Please use this section to detail the key new experiments or modifications of existing experiments that should be absolutely required to validate study conclusions.

Generally, there should be no more than 3 such required experiments or major modifications for a "Major Revision" recommendation. If more than 3 experiments are necessary to validate the study conclusions, then you are encouraged to recommend "Reject".

Reviewer #1: 1. Mechanistic depth and spatial dynamics

The central claim is that NMHC2A phosphorylation at Tyr158 is essential for cytoskeletal remodeling and PM protection. However, the study provides limited insight into how this modification coordinates actomyosin activity at specific sites of toxin-induced damage. Does phosphorylation regulate NMHC2A recruitment, assembly, or interaction with accessory proteins at PM lesions? Without this spatial and mechanistic resolution, the functional model remains incomplete.

2. Focus on a single phosphorylation site

By restricting analysis to Tyr158, the authors may be overlooking additional phosphorylation events or post-translational modifications that could also regulate NMHC2A. Given the complexity of Src signaling and cytoskeletal dynamics, the exclusive focus on one site appears narrow. At minimum, a broader phosphoproteomic analysis should be discussed, and ideally preliminary evidence provided.

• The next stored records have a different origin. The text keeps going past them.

/-- A record is issued, or its cell is freed: it counts among its ring's pending records no more (R67). -/
def pendDrop (j c : Nat) (d : Dev) : Dev :=
  let x := d.cqs j
  d.setCq j { x with pend := x.pend.filter (· != c)
                     first := if (x.pend.take x.first).contains c then x.first - 1 else x.first }

/-- Return a ticket's cell to the free list; its tenant's count of cells falls (R54, R341). -/
def freeCell (c : Nat) (d : Dev) : Dev :=
  match look d.cells c with
  | none => d
  | some x =>
    let d := pendDrop (tCq x.tkt) c ({ d with cells := del d.cells c }.decr F.TN_USE_CELLS x.uten)
    freePush c (sqPort x.sq) x.sq x.tkt d

/-- Slots of completion ring `j` that are free (R60): of S − 1, less records not consumed and slots reserved. -/
def cqFree (d : Dev) (j : Nat) : Nat :=
  if !d.on (F.CQ_CFG_EN.ix j) then 0
  else
    let s := 2 ^ d.rd (F.CQ_CFG_SIZE.ix j)
    let held := (d.rd (F.CQ_DB_TAIL.ix j) + s - d.rd (F.CQ_DB_HEAD.ix j)) % s
    s - 1 - held - (d.cqs j).reserved

/-- The ring has a free slot for a head: the free slots outnumber the records waiting for it (R60). -/
def cqReady (d : Dev) (j : Nat) : Bool := (d.cqs j).waiting.length < cqFree d j

/-- The rings of tickets that are to start together have a free slot for each (R60). -/
def slotsFor (d : Dev) (ks : List Nat) : Bool :=
  ks.all fun k =>
    let j := tCq (d.cell k).tkt
    (d.cqs j).waiting.length + (ks.filter fun i => tCq (d.cell i).tkt == j).length ≤ cqFree d j

/-- The head of a die queue waits for a completion slot (R60, R113, DQ_STATc.HEADBLK). -/
def headBlocked (d : Dev) (k : Nat) : Bool :=
  match (d.queue k).head? with
  | none => false
  | some h => !cqReady d (tCq (d.cell h).tkt)

def reserveSlot (j : Nat) (d : Dev) : Dev := d.setCq j { d.cqs j with reserved := (d.cqs j).reserved + 1 }

def releaseSlot (j : Nat) (d : Dev) : Dev := d.setCq j { d.cqs j with reserved := (d.cqs j).reserved - 1 }

/-! ### What every ending does: stripes, streams, timeouts in a row -/

/-- The 64-bit member masks of accumulator `n` (R222). -/
def accClaim (d : Dev) (n : Nat) : Nat := d.rd64 F.ACC_CLAIM_LO_MASK F.ACC_CLAIM_HI_MASK n
def accTaken (d : Dev) (n : Nat) : Nat := d.rd64 F.ACC_TAKEN_LO_MASK F.ACC_TAKEN_HI_MASK n
def accDrop (d : Dev) (n : Nat) : Nat := d.rd64 F.ACC_DROP_LO_MASK F.ACC_DROP_HI_MASK n
def accFail (d : Dev) (n : Nat) : Nat := d.rd64 F.ACC_FAIL_LO_MASK F.ACC_FAIL_HI_MASK n
def setClaim (n v : Nat) (d : Dev) : Dev := d.wr64 F.ACC_CLAIM_LO_MASK F.ACC_CLAIM_HI_MASK v n
def setTaken (n v : Nat) (d : Dev) : Dev := d.wr64 F.ACC_TAKEN_LO_MASK F.ACC_TAKEN_HI_MASK v n
def setDrop (n v : Nat) (d : Dev) : Dev := d.wr64 F.ACC_DROP_LO_MASK F.ACC_DROP_HI_MASK v n
def setFail (n v : Nat) (d : Dev) : Dev := d.wr64 F.ACC_FAIL_LO_MASK F.ACC_FAIL_HI_MASK v n

/-- ACC_STAT.STATE (R210). -/
def accState (d : Dev) (n : Nat) : Nat := d.rd F.ACC_STAT_STATE n

/-- Transfers in progress into a stripe that is discarded run to their end and are discarded (R217). -/
def lostTakes (x : AccSt) : AccSt := { takes := x.takes.map fun t => { t with lost := true } }

/-- Back to IDLE with the contents and the error bits gone (R210). -/
def accToIdle (n : Nat) (d : Dev) : Dev :=
  let d := (((d.wr F.ACC_STAT_STATE 0 n).wr F.ACC_STAT_ABORTING 0 n).wr F.ACC_STAT_UE 0 n).wr F.ACC_STAT_EMITERR 0 n
  { d.wr F.ACC_STAT_MOVERR 0 n with acc := putD d.acc n (lostTakes ((look d.acc n).getD {})) {} }

/-- An ABORT waiting for claims ends with the last of them (R210). -/
def accSettle (n : Nat) (d : Dev) : Dev :=
  if d.on F.ACC_STAT_ABORTING n && accClaim d n == 0 then accToIdle n d else d

/-- A member that ends before its commit point is dropped (R213). -/
def memberDrop (x : Cell) (d : Dev) : Dev :=
  match x.claim with
  | none => d
  | some (n, m, close) =>
    if !bit (accClaim d n) m then d
    else
      let d := setDrop n (setBit (accDrop d n) m) (setClaim n (clrBit (accClaim d n) m) d)
      accSettle n (if close then d.wr F.ACC_STAT_CLOSED 0 n else d)

/-- An outcome of row 4 of R237: the target side lost its die before its commit, held or not. -/
def targetLost (o : Outcome) : Bool :=
  (o.status == 0x30 || o.status == 0x31) && (o.detail == 4 || o.detail / 4 == 0x21)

Reviewer #2: This manuscript is clearly written and straight forward, however it is unclear whether activation of NM2A though Src is a mechanism that occurs in response to a true bacterial infection. The authors expose cell to exogenous LLO from a facultative intracellular pathogen. Typically, LLO is critical for the generation phagosomal pores, although eukaryotic cells may potentially experience a very limited amount of LLO at the PM; it is unclear whether the amounts used here are biologically relevant. Therefore, the mechanism of NM2A activation by PM pore formation may be a general mechanism to perturbation of the membrane or a change in membrane fluidity which is interesting but not necessarily a response to bacterial pathogenesis. These experiments would be more plausible as a response to bacterial infection, if a pore-forming toxin from a generally extracellular bacterium were used, for example PLY from Streptococcus pneumoniae or SLO from Streptococcus pyogenes. As presented, LLO and the Bacillus thuringiensis homolog are used as tools to induce PM pore formation but whether the identified NM2A activation pathway happens in the context of a true bacterial infection and not the addition of exogenous protein is unclear. Can the authors show evidence that NM2A activation happens in the context of Listeria monocytogenes infection of host cells or infections of C. elegans with Bacillus thuringiensis? Or does PLY or SLO trigger the same response observed from LLO?

Reviewer #3: 1. If the authors opt to maintain their argument that this Src-NMHC2A pathway is a response to LLO-induced damage; thus, informing us of host responses to Listeria pathogenesis, the authors should strongly consider repeating Figures 1AB or 1CD using host cells that were either not infected or infected with WT or Δhly Listeria. Furthermore, the use of a defective variant of either LLO (ex. LLOS176W) or other pore-forming toxins should be strongly considered to determine whether or not this signaling pathway is truly a response to the pore-forming activities of this toxin instead of alternative mechanisms (ex. contaminating endotoxins that trigger an immune response). Given the results on Figures 5C and 5E, whether this pathway is a general stress response to the activation of innate immune pathways instead of pore-formation itself should be considered.

2. The results of the propidium iodide assay, which tests the essentiality of NMHC2A phosphorylation status to PM repair using flow cytometry, demonstrate a modest effect size, which are potentially not statistically significant using a statistical test that takes into account unequal sample variances. Furthermore, there is quite a significant number of cells permeable to propidium iodide at baseline (~12% despite having no exposure to LLO), which may suggest improper gating or poor growth conditions of the cells. Lastly, as mentioned above, the use of defective variants for LLO or other pore-forming toxins should be considered to evaluate whether or not this signaling response is truly a response to “LLO-induced damage.” Thus, additional experiments and a more transparent account of the flow cytometry gating ought to be provided to allow readers to better assess the accuracy of the claim. Suggested supplementary material can include:

a. Provide the gating strategies for Figure 3E and include a positive control (ex. digitonin-permeabilized cells) to allow readers to identify which cells are truly positive for propidium iodide.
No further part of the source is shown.